YOUR ASSIGNMENT: Could you copy every line of the data that contains "respOut"?

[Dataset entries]
*** Begin section ***
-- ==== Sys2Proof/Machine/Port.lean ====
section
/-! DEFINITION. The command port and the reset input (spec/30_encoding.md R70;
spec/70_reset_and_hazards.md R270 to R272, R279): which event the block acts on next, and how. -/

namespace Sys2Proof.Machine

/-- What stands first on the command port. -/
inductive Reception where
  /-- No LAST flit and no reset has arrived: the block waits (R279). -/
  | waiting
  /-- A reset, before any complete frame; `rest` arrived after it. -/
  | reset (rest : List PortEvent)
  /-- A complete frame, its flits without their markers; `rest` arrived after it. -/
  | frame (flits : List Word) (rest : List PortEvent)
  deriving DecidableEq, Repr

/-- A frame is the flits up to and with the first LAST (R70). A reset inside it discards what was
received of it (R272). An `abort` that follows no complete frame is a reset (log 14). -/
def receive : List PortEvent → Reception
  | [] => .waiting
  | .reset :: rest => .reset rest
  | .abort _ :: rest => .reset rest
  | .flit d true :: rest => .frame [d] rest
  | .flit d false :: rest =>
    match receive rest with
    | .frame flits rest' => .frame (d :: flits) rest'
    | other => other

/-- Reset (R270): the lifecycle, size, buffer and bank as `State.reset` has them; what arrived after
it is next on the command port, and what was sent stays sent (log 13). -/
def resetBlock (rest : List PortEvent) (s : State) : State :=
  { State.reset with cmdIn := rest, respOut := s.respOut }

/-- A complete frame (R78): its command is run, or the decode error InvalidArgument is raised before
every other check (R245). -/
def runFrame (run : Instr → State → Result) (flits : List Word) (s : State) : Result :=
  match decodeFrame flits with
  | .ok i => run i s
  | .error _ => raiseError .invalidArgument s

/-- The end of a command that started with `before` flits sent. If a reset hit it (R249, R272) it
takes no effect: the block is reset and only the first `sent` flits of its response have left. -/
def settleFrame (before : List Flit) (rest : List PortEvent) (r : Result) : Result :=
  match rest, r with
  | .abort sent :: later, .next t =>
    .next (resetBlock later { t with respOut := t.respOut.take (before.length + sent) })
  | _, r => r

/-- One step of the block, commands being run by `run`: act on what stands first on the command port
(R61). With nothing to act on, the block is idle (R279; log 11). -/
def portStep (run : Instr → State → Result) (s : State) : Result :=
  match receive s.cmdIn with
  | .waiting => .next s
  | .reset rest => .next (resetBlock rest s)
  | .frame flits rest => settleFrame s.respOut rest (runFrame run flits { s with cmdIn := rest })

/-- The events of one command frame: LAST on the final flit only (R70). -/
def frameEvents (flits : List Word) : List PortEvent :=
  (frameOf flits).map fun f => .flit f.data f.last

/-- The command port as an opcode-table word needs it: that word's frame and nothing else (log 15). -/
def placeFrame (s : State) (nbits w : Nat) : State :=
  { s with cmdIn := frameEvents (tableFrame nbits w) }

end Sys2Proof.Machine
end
*** End section ***
RESPONSE TO THIS TASK:
  { State.reset with cmdIn := rest, respOut := s.respOut }
    .next (resetBlock later { t with respOut := t.respOut.take (before.length + sent) })
  | .frame flits rest => settleFrame s.respOut rest (runFrame run flits { s with cmdIn := rest })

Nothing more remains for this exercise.